Ace struggles against the chair so hard the legs slam against the hardwood floors over and over again, but there’s no point. It’s too late. “Mia,” he calls out, but we’re almost at the elevator, which means our time is up.

“I mean it, Ace. Don’t come for me. I need one of us to live. To really live. Please.” I’m begging now, pleading with him for one of us to have the life we dreamed of when we were kids. But it won’t be me. It was never destined to be me.

“I can’t,” he chokes. “Not without you.”

I hear the moment doors slide open and my heart lodges itself in my throat as I look Ace over one last time. One final look to last me the rest of my life.

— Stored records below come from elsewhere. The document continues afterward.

-- ==== Sys2Proof/Machine/Kv.lean ====
section
/-! DEFINITION. Class 0x03: key-value append, attention, truncation and the ring all-reduce (R181–R196). -/

namespace Sys2Proof.Machine

/-- What KV_TRUNCATE lists: (sequence, NEWLEN). The MAP region's whole pairs of words are the list.
Log entry 43 (DESIGN CHOICE). -/
def Dev.truncList (d : Dev) (c : Cmd) : List (Nat × Nat) :=
  let r := c.region c.kvMapReg
  (List.range (r.len / 8)).map fun i =>
    ((d.rd32 (r.base + 8 * i)).fld 23 0, (d.rd32 (r.base + 8 * i + 4)).toNat)

/-! ### Validation at the taking (R187, R188, R189, R194, R196) -/

/-- Words 16 to 31 (R188). `seqOut` tells that SEQ_REG is an output region. -/
def Cmd.kvWordsValid (c : Cmd) (seqOut : Bool) (dd : Nat) : Bool :=
  let w := c.p
  let isIn (r : Nat) : Bool := decide (r < c.nin)
  let isOut (r : Nat) : Bool := decide (c.nin ≤ r) && decide (r < c.ins.length + c.outs.length)
  decide (c.params.length = 128) && decide ((w 17).fld 31 17 = 0) && decide ((w 18).fld 31 22 = 0) &&
  decide ((w 18).fld 19 18 = 0) && decide ((w 18).fld 15 12 = 0) && decide ((w 19).fld 31 20 = 0) &&
  ((List.range 12).all fun i => decide (w (20 + i) = 0)) &&
  decide (1 ≤ c.kvMaxp) && decide (c.kvMaxp ≤ 65536) &&
  isIn c.kvMapReg && (if seqOut then isOut c.kvSeqReg else isIn c.kvSeqReg) &&
  (if c.kvRope then isIn c.kvRopeReg && c.long c.kvRopeReg (c.kvNpos * (dd / 2) * 8) else decide (c.kvRopeReg = 0xF))

/-- An engine group of the queue's context has an engine on a die (R187, R216). -/
def Dev.egOnDie (d : Dev) (q die : Nat) : Bool :=
  match d.ctx? (d.ctxOfQ q) with
  | some x =>
    match d.eg? x.eg with
    | some g => (List.range 16).any fun e => bitOf g.engines (16 * die + e)
    | none => false
  | none => false

def Dev.kvAppendValid (d : Dev) (q : Nat) (c : Cmd) : Bool :=
  let p := c.gx
  match d.kvPool q c with
  | none => false
  | some pl =>
    let dd := d.poolD c.kvDie pl
    d.egOnDie q c.kvDie && c.kvWordsValid true dd && c.gxValid true &&
    decide (p.ofmt = if d.poolFmt c.kvDie pl = 0 then 3 else 8) &&
    decide (p.n = 2 * d.poolHkv c.kvDie pl * dd) && (decide (p.dReg = 0xF) || decide (p.ldd = 0)) &&
    !p.oesc && c.long c.kvMapReg (4 * p.m)

def Dev.attentionValid (d : Dev) (q : Nat) (c : Cmd) : Bool :=
  let w := c.p
  match d.kvPool q c with
  | none => false
  | some pl =>
    let dd := d.poolD c.kvDie pl
    let m := (w 1).fld 19 0
    let hq := (w 2).fld 7 0
    let oReg := (w 3).fld 7 4
    let qReg := (w 3).fld 3 0
    let ofmt := (w 0).fld 23 20
    let ob := fmtBits ofmt / 8
    d.egOnDie q c.kvDie && c.kvWordsValid false dd &&
    decide (w 0 &&& ~~~ (0x00F00C00#32) = 0) && decide ((w 1).fld 31 20 = 0) && decide ((w 2).fld 31 8 = 0) &&
    decide ((w 3).fld 31 8 = 0) && decide ((w 8).fld 31 20 = 0) &&
    ((List.range 7).all fun i => decide (w (9 + i) = 0)) &&
    decide (ofmt ≤ 2) && decide ((w 0).fld 11 10 ≤ 2) && decide (1 ≤ hq) && decide (hq ≤ 128) &&
    decide (hq % d.poolHkv c.kvDie pl = 0) &&
    decide (qReg < c.nin) && decide (c.nin ≤ oReg) && decide (oReg < c.ins.length + c.outs.length) &&
    c.long qReg (matLen m (w 4).toNat (hq * dd * 2)) && c.long oReg (matLen m (w 5).toNat (hq * dd * ob)) && c.long c.kvMapReg (4 * m)

def Dev.truncateValid (d : Dev) (q : Nat) (c : Cmd) : Bool :=
  d.egOnDie q c.kvDie && (d.kvPool q c).isSome && c.kvWordsValid true 64 && !c.kvRope

/-- A region lies stack-local in Mk. -/
def Region.inStack (r : Region) (k : Nat) : Bool := decide (k * gib36 ≤ r.base) && decide (r.base + r.len ≤ (k + 1) * gib36)

def Cmd.ringFmt (c : Cmd) : Nat := (c.p 0).fld 3 0
def Cmd.ringE (c : Cmd) : Nat := (c.p 1).fld 23 0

We step into the elevator but I hold Ace’s gaze until the final second as the doors slide shut.

And then he’s gone. Just a memory for me to hold on to until my dying breath.

CHAPTER FIFTY-FIVE

ACE

Watching the elevator doors close and Mia fade from view is more painful than anything I’ve ever felt in my life. I thought it hurt the first time she slipped through my fingers, but I was wrong.

Nothing could ever hurt as much as failing her for a second time.

I tip my weight, desperate to chase them, to follow close behind and make sure they don’t disappear into the night, but first I have to get the fuck out of these binds.

The chair clatters to the hard floors and my shoulder aches from the contact, but I don’t care. I don’t give a fuck about anything but making sure Mia doesn’t have to live a life of misery.

I tug at the ropes, hoping the wood at my back would have given way between the ground and my heavy weight, but I should be so lucky.

Fucking Saint James family having good quality shit. Almost any other chair would have broken, but of course not this one.

And where the hell are those assholes? Surely, they should be here by now.

I try to shuffle toward my desk. Maybe if I can just get to my computer, I can track them. It won’t be easy without the use of my hands, but I’ve worked with less.

By the time I get to the desk, I’m out of breath and sweat drips down my bare chest. Why does this chair have to be so fucking heavy?

But I’m running out of time. They have too much of a head start, and it’s making the panic in my veins that much more prominent.